TASK DIRECTIONS:
Restate word for word the lines of the entries below, starting with the line that holds "(Completes (exec .brownout" and ending with the line that holds "t.isSet YM_ARB_HELD = false", and no others.

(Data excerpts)
■ ■ ■ ■ ■ ■ ■

/-! ### Sheds, sleep, resets, boot and clocks (spec/24) -/

/-- R482, R483, R537, R539 to R543: the life of a shed, and sleep: a mask committed or refused by PWR_SHED_REQ, a drain that ends, power that
rises and fails, a reset and its end, clocks stopped, an edge latched while they stand, and their restart.
Readings of the model it may rest on: log entries 5, 60, 61. -/
def Obligations.ShedResults : Prop :=
  ∀ (s : State) (r : Requester) (v : Word) (k : Fin 32) (j st : Nat) (level : Bool),
    let ok : Option Answer := some { req := requesterCode r, status := .ok, data := 0 }
    let on (i : Nat) : Bool := s.shedOn i || s.power.resets.contains i
    (isLeader s r = true → shedRefusal s v.toNat = none → Completes (exec (.pwrShedReqWrite r v) s) fun t => t.answer = ok ∧ t.rd PWR_SHED_REQ = v ∧
      (List.range 32).all (fun i => t.shedState i = (if s.shedOn i && !maskBit v.toNat i then 1 else s.shedState i)) = true ∧
      t.power.want = (List.range 32).filter (fun i => maskBit v.toNat i && !on i) ∧ t.pos = s.pos ∧ t.chans = s.chans ∧ t.cores = s.cores) ∧
    (isLeader s r = true → shedRefusal s v.toNat = some (j, st) → Completes (exec (.pwrShedReqWrite r v) s) fun t => t.answer = ok ∧
      t.isSet PWR_EVT_REQ_REFUSED = true ∧ t.getF PWR_EVT_REF_SHED = j % 32 ∧ t.getF PWR_EVT_REF_KIND = (if st = 8 then 1 else 0) ∧ RegsBut [PWR_EVT] s t ∧
      t = { s with csr := t.csr, answer := t.answer }) ∧
    (s.shedState k.val = 1 → s.power.resets.contains k.val = false → shedDrained s k.val = true → Completes (exec (.shedDrainDone k) s) fun t =>
      (List.range 32).all (fun i => t.shedState i = (if i = k.val then 0 else s.shedState i)) = true ∧ t.isSet PWR_EVT_SHED_OFF = true ∧
      (16 ≤ k.val ∨ (t.core (2 * k.val) = { Core.reset with farSeq := (s.core (2 * k.val)).farSeq } ∧ t.isSet (DRAY_STAT_LM_READY (2 * k.val)) = false ∧
        t.isSet (DRAY_CTL_RUN (2 * k.val)) = false)) ∧ t.power = s.power ∧ t.pos = s.pos ∧ t.chans = s.chans) ∧
    (s.power.rising = none → s.power.want.find? (fun i => s.shedState i = 0) = some j → s.power.last.all (fun x => x + 37500 ≤ s.now) = true →
      Completes (exec .shedPowerUp s) fun t => t = { s with power := { s.power with rising := some j, last := some s.now } }) ∧
    (s.power.rising = some k.val → Completes (exec .shedPowerGood s) fun t => t.shedState k.val = 2 ∧ t.isSet PWR_EVT_SHED_ON = true ∧
      t.power.rising = none ∧ t.power.want = s.power.want.filter (· ≠ k.val) ∧
      (k.val < 16 ∨ 24 ≤ k.val ∨ (groupRails (k.val - 16)).all (fun i => t.untested.contains i) = true) ∧ t.pos = s.pos ∧ t.tack = s.tack) ∧
    (s.power.rising = some k.val → Completes (exec .pwrShedFail s) fun t => t.isSet ⟨PWR_SHED_REQ, k.val, k.val⟩ = false ∧ t.isSet PWR_EVT_SHED_FAIL = true ∧
      t.power.rising = none ∧ t.power.want = s.power.want.filter (· ≠ k.val) ∧ t.rd64 PWR_SHED_STAT_LO = s.rd64 PWR_SHED_STAT_LO ∧
      Reports s t unitPower 0x0D02 noPath k.val ∧ t.cores = s.cores ∧ t.pos = s.pos ∧ t.chans = s.chans) ∧
    (isLeader s r = true → Completes (exec (.pwrShedRstWrite r v) s) fun t => t.answer = ok ∧
      (List.range 32).all (fun i => t.shedState i = (if s.shedOn i && maskBit v.toNat i then 1 else s.shedState i)) = true ∧
      t.power.resets = s.power.resets ++ (List.range 32).filter (fun i => s.shedOn i && maskBit v.toNat i) ∧ t.pos = s.pos ∧ t.tack = s.tack) ∧
    (s.power.resets.contains k.val = true → maskBit (s.getF PWR_SHED_REQ_ON) k.val = true → Completes (exec (.shedResetEnd k) s) fun t =>
      t.shedState k.val = 2 ∧ t.power.resets = s.power.resets.filter (· ≠ k.val) ∧ t.isSet PWR_EVT_SHED_ON = true ∧ t.pos = s.pos ∧ t.tack = s.tack) ∧
    (maySleep s = true → s.power.asleep = false → Completes (exec .sleepEntry s) fun t => t.power = { s.power with asleep := true } ∧
      t.isSet TALLY_STAT_LF_NOW = (List.range 128).any (onAonPath s) ∧ RegsBut [TALLY_STAT] s t ∧ t = { s with power := t.power, csr := t.csr }) ∧
    (s.clocksStopped = true → j < 1023 → Completes (exec (.wakeLatchCapture j level) s) fun t => tblGet false j t.bell.inputs = level ∧
      t.isSet (SRC_CFG_LATCHED j) = (s.isSet (SRC_CFG_LATCHED j) || (bellHasLatch j && bellCatches s j (tblGet false j s.bell.inputs) level)) ∧
      RegsBut [SRC_CFG j, PWR_EVT] s t ∧ t = { s with csr := t.csr, bell := { s.bell with inputs := t.bell.inputs } }) ∧
    (s.power.asleep = true → Completes (exec .wake s) fun t => t.power = { s.power with asleep := false } ∧ t.getF POS_STAT_STATE = 0 ∧
      t.isSet POS_STAT_SRC_OK = false ∧ t.isSet TALLY_STAT_LF_NOW = false ∧ t.pos.miss = 0 ∧ t.pos.beatLen = nominalBeat s.pos.cur.cls ∧ t.beat = s.beat ∧
      t.cores = s.cores ∧ t.chans = s.chans ∧ t.mem = s.mem)

/-- R215, R240, R459, R516, R534, R544 to R550, R552, R553, R563: resets, boot, the writes of the Loft, clocks, SMBus and JTAG. A word whose
three verifications fail holds its old value, its new one, or cannot be read.
Readings of the model it may rest on: log entries 2, 5, 62, 63, 65. -/
def Obligations.ResetResults : Prop :=
  ∀ (s : State) (n : Fin 8) (e : LoftWrite) (q : List LoftWrite) (fails : Nat) (code : BitVec 8) (addr : BitVec 7) (balls : List (String × Bool)) (x : Bool),
    let wears : List Nat := [LOFT_WEAR_LO, LOFT_WEAR_HI, LOFT_WEAR_MAX_LO, LOFT_WEAR_MAX_LO + 4, LOFT_WEAR_MAX_IDX]
    let inLoft (a : Nat) : Bool := loftBase ≤ a && a < loftBase + 0x40000
    let reset (t : State) (cause : Nat) : Prop := t.rd PWR_RESET_CAUSE = BitVec.ofNat 32 cause ∧
      RegsBut ([PWR_RESET_CAUSE, LEDGER_STAT] ++ wears) State.reset t ∧ BytesIn inLoft s t ∧ BytesIn (fun a => !inLoft a) State.reset t ∧
      t.wear = s.wear ∧ t.hostMem = s.hostMem ∧ t.pos = State.reset.pos ∧ t.cores = State.reset.cores ∧ t.chans = State.reset.chans ∧ t.units = [] ∧
      t.bell = State.reset.bell ∧ t.ledger = State.reset.ledger ∧ t.twin = State.reset.twin ∧ t.fab = State.reset.fab ∧ t.config = State.reset.config ∧
      t.loftQ = [] ∧ t.power.boot = 0 ∧ t.power.pcie = false ∧ t.ym = State.reset.ym ∧ t.tack.slots = State.reset.tack.slots ∧ t.tack.keks = State.reset.tack.keks
    let pcie (b : Bool) : State := { s with power := { s.power with pcie := b } }
    let drives (b : Nat) : State := { s with power := { s.power with balls := b } }
    let balled : State := { drives 1 with outs := (s.power.boundary.map (fun b => Output.pin b.1 b.2)).reverse ++ s.outs }
    let word (i : Nat) (t : State) : Prop := t.loftWord i = s.loftWord i + 1 ∧ BytesIn (fun a => a < loftBase + 8 * i || loftBase + 8 * i + 8 ≤ a) s t ∧
      tblGet 0 i t.wear = tblGet 0 i s.wear + 1 ∧ t = { s with csr := t.csr, mem := t.mem, wear := t.wear, loftBad := t.loftBad, loftWarned := t.loftWarned, ledger := t.ledger }
    (Completes (exec .porst s) fun t => reset t 1) ∧
    (Completes (exec .brownout s) fun t => reset t 4) ∧
    (Completes (exec .wrst s) fun t => t.rd PWR_RESET_CAUSE = 2 ∧ t.loftQ = s.loftQ ∧ t.ym.tried = s.ym.tried ∧ t.ym.fwReady = false ∧ t.power.boot = 0 ∧
      t.isSet YM_ARB_HELD = false ∧ t.cores = State.reset.cores ∧ t.chans = State.reset.chans ∧ t.pos = State.reset.pos ∧ t.tack.slots = State.reset.tack.slots ∧
      BytesIn inLoft s t ∧ BytesIn (fun a => !inLoft a) State.reset t ∧ t.wear = s.wear ∧ t.hostMem = s.hostMem ∧
      (List.range 1023).all (fun i => t.isSet (SRC_CFG_LATCHED i) = (bellHasLatch i && s.isSet (SRC_CFG_LATCHED i))) = true) ∧
    (Completes (exec .perst s) fun t => t = pcie false) ∧
    (2 ≤ s.power.boot → Completes (exec .pcieLinkUp s) fun t => t = pcie true) ∧
    (Completes (exec .pcieLinkDown s) fun t => t = pcie false) ∧
    (s.power.boot = 0 → s.loftBad = [] → (s.loftWord 1).toNat % 2 = 0 → Completes (exec .bootStart s) fun t => t.power = { s.power with boot := 1 } ∧
      t.getF YM_EPOCH_EPOCH = (s.loftWord 2).toNat % 2 ^ 32 ∧ t.getF FAB_ID_LOFT_ID = (s.loftWord 3).toNat % 1024 ∧
      t.isSet TR_CFG_EXPORT_EN = decide ((s.loftWord 29).toNat % 2 = 1) ∧ t.isSet TR_STAT_ZEROISED = decide ((s.loftWord 1).toNat / 2 % 2 = 1) ∧
      (List.range 16).all (fun m => t.rd64 (MB_WM_LO m) = s.loftWord (13 + m)) = true ∧ t = { s with csr := t.csr, power := t.power }) ∧
    (s.power.boot = 1 → s.power.resets = [] → s.rd64 PWR_SHED_STAT_LO = 0 → s.tack.zeroLow = false → s.tack.zeroVault = false →
      s.isSet TR_STAT_ERASE_PEND = false → Completes (exec .corePllLock s) fun t => t.power.boot = 2 ∧ t.isSet TR_STAT_SK_OK = true ∧
        t.rd PWR_SHED_REQ = 0x00FF0FFF ∧ t.power.want = List.range 12 ++ (List.range 8).map (· + 16) ∧
        Reports s t unitPower 0x0D03 noPath (s.rd PWR_RESET_CAUSE).toNat ∧ t.cores = s.cores ∧ t.pos = s.pos ∧ t.chans = s.chans) ∧
    (s.power.boot = 2 → s.isSet FARR_STAT_POST_FAIL = false → s.isSet YM_ARB_HELD = true → shedsSettled s = true → Completes (exec (.fwReady none) s) fun t =>
      t.power.boot = 3 ∧ t.ym.fwReady = true ∧ t.isSet FARR_STAT_POST_DONE = true ∧ t.isSet HOST_EVT_FW_READY = true ∧
      (List.range 64).all (fun b => t.getF (PADK_OWNER_OWNER b) = 40 + b / 8) = true ∧
      [508, 509, 510].all (fun b => t.getF (PADK_OWNER_OWNER b) = 32 + s.getF YM_ARB_HOLDER) = true ∧ t.getF (PADK_OWNER_OWNER 511) = 33 - s.getF YM_ARB_HOLDER ∧
      (List.range 8).all (fun i => t.isSet (DRAY_CTL_CUST (24 + i))) = true ∧ t.cores = s.cores ∧ t.pos = s.pos) ∧
    (s.power.boot = 2 → s.isSet FARR_STAT_POST_FAIL = false → Completes (exec (.fwReady (some n)) s) fun t => t.isSet FARR_STAT_POST_FAIL = true ∧
      t.power = s.power ∧ Reports s t unitFarrier 0x0F04 noPath n.val ∧ t = { s with csr := t.csr, ledger := t.ledger, bell := t.bell, outs := t.outs }) ∧
    (loftNext s.loftQ = some (e, q) → e.word < 0x8000 → fails < 3 → Completes (exec (.loftWriteDone fails) s) fun t => t.loftQ = q ∧
      t.loftWord e.word = e.value ∧ tblGet 0 e.word t.wear = tblGet 0 e.word s.wear + fails + 1 ∧ t.loftBad = s.loftBad.filter (· ≠ e.word) ∧
      BytesIn (fun a => inLoft a && (a < loftBase + 8 * e.word || loftBase + 8 * e.word + 8 ≤ a)) s t ∧ t.cores = s.cores ∧ t.pos = s.pos) ∧
    (loftNext s.loftQ = some (e, q) → e.word < 0x8000 → 3 ≤ fails → e.wait = .plain → Completes (exec (.loftWriteDone fails) s) fun t => t.loftQ = q ∧
      (t.loftWord e.word = s.loftWord e.word ∨ t.loftWord e.word = e.value) ∧ t.isSet LOFT_STAT_VFAIL = true ∧ tblGet 0 e.word t.wear = tblGet 0 e.word s.wear + 3 ∧
      BytesIn (fun a => a < loftBase + 8 * e.word || loftBase + 8 * e.word + 8 ≤ a) s t ∧ t.cores = s.cores ∧ t.pos = s.pos ∧ t.chans = s.chans) ∧
    (Completes (exec .loftBudgetRefill s) fun t => t.getF LOFT_CNT_YFI_1S = 0 ∧
      t.getF LOFT_BUDGET_CFG_TOKENS = min (s.getF LOFT_BUDGET_CFG_TOKENS + s.getF LOFT_BUDGET_CFG_RATE) (60 * s.getF LOFT_BUDGET_CFG_RATE) ∧
      RegsBut [LOFT_BUDGET_CFG, LOFT_CNT] s t ∧ t = { s with csr := t.csr }) ∧
    (s.sysLost = false → Completes (exec .refclkSysLost s) fun t => t.sysLost = true ∧ s.liveChans.all (fun c => t.muted c) = true ∧
      t.isSet PWR_EVT_REFCLK_LOST = true ∧ t.pos = s.pos ∧ t.cores = s.cores ∧ t.chans = s.chans) ∧
    (s.sysLost = true → Completes (exec .refclkSysRelock s) fun t => t.sysLost = false ∧ t.ledger = { s.ledger with mutes := s.ledger.mutes.filter (fun m => m.2 ≠ .refclk) } ∧
      t = { s with csr := t.csr, sysLost := t.sysLost, ledger := t.ledger }) ∧
    (Completes (exec .thermalExcursion s) (word 31)) ∧
    (Completes (exec .powerOnHours s) (word 30)) ∧
    (addr = 0x5D → Completes (exec (.smbusBlockRead addr code) s) fun t =>
      t = s.emit (.smbus (if code = 1 then infoBytes s else if code = 2 then loftGetBytes s else []))) ∧
    (Completes (exec (.jtagInstruction .bypass) s) fun t => t = drives 0) ∧
    (Completes (exec (.jtagInstruction .idcode) s) fun t => t = (drives 0).emit (.jtag 0xB8512A6B)) ∧
    (Completes (exec (.jtagInstruction (.samplePreload balls)) s) fun t => t = { drives 0 with power := { (drives 0).power with boundary := balls } }) ∧
    (Completes (exec (.jtagInstruction .extest) s) fun t => t = balled) ∧
    (Completes (exec (.jtagInstruction .clamp) s) fun t => t = balled) ∧
    (Completes (exec (.jtagInstruction .extestPulse) s) fun t => t = balled) ∧
    (Completes (exec (.jtagInstruction .extestTrain) s) fun t => t = balled) ∧
    (s.power.ftm = false → Completes (exec (.jtagInstruction .scan) s) fun t => t = drives 0) ∧
    (s.power.ftm = false → Completes (exec (.jtagInstruction .memoryBist) s) fun t => t = drives 0) ∧
    (s.power.ftm = false → Completes (exec (.jtagInstruction (.debugStop x)) s) fun t => t = drives 0) ∧
    (s.power.ftm = true → Completes (exec (.jtagInstruction (.debugStop true)) s) fun t => t = { s with power := { s.power with stopped := true } }) ∧
    (Completes (exec (.jtagInstruction .highz) s) fun t => t = drives 2) ∧
    (Completes (exec (.factoryTestMode x) s) fun t => t = { s with power := { s.power with ftm := x && Config.ftmFuse } })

■ ■ ■ ■ ■ ■ ■

OUTPUT OF THE EXERCISE:
    (Completes (exec .brownout s) fun t => reset t 4) ∧
    (Completes (exec .wrst s) fun t => t.rd PWR_RESET_CAUSE = 2 ∧ t.loftQ = s.loftQ ∧ t.ym.tried = s.ym.tried ∧ t.ym.fwReady = false ∧ t.power.boot = 0 ∧
      t.isSet YM_ARB_HELD = false ∧ t.cores = State.reset.cores ∧ t.chans = State.reset.chans ∧ t.pos = State.reset.pos ∧ t.tack.slots = State.reset.tack.slots ∧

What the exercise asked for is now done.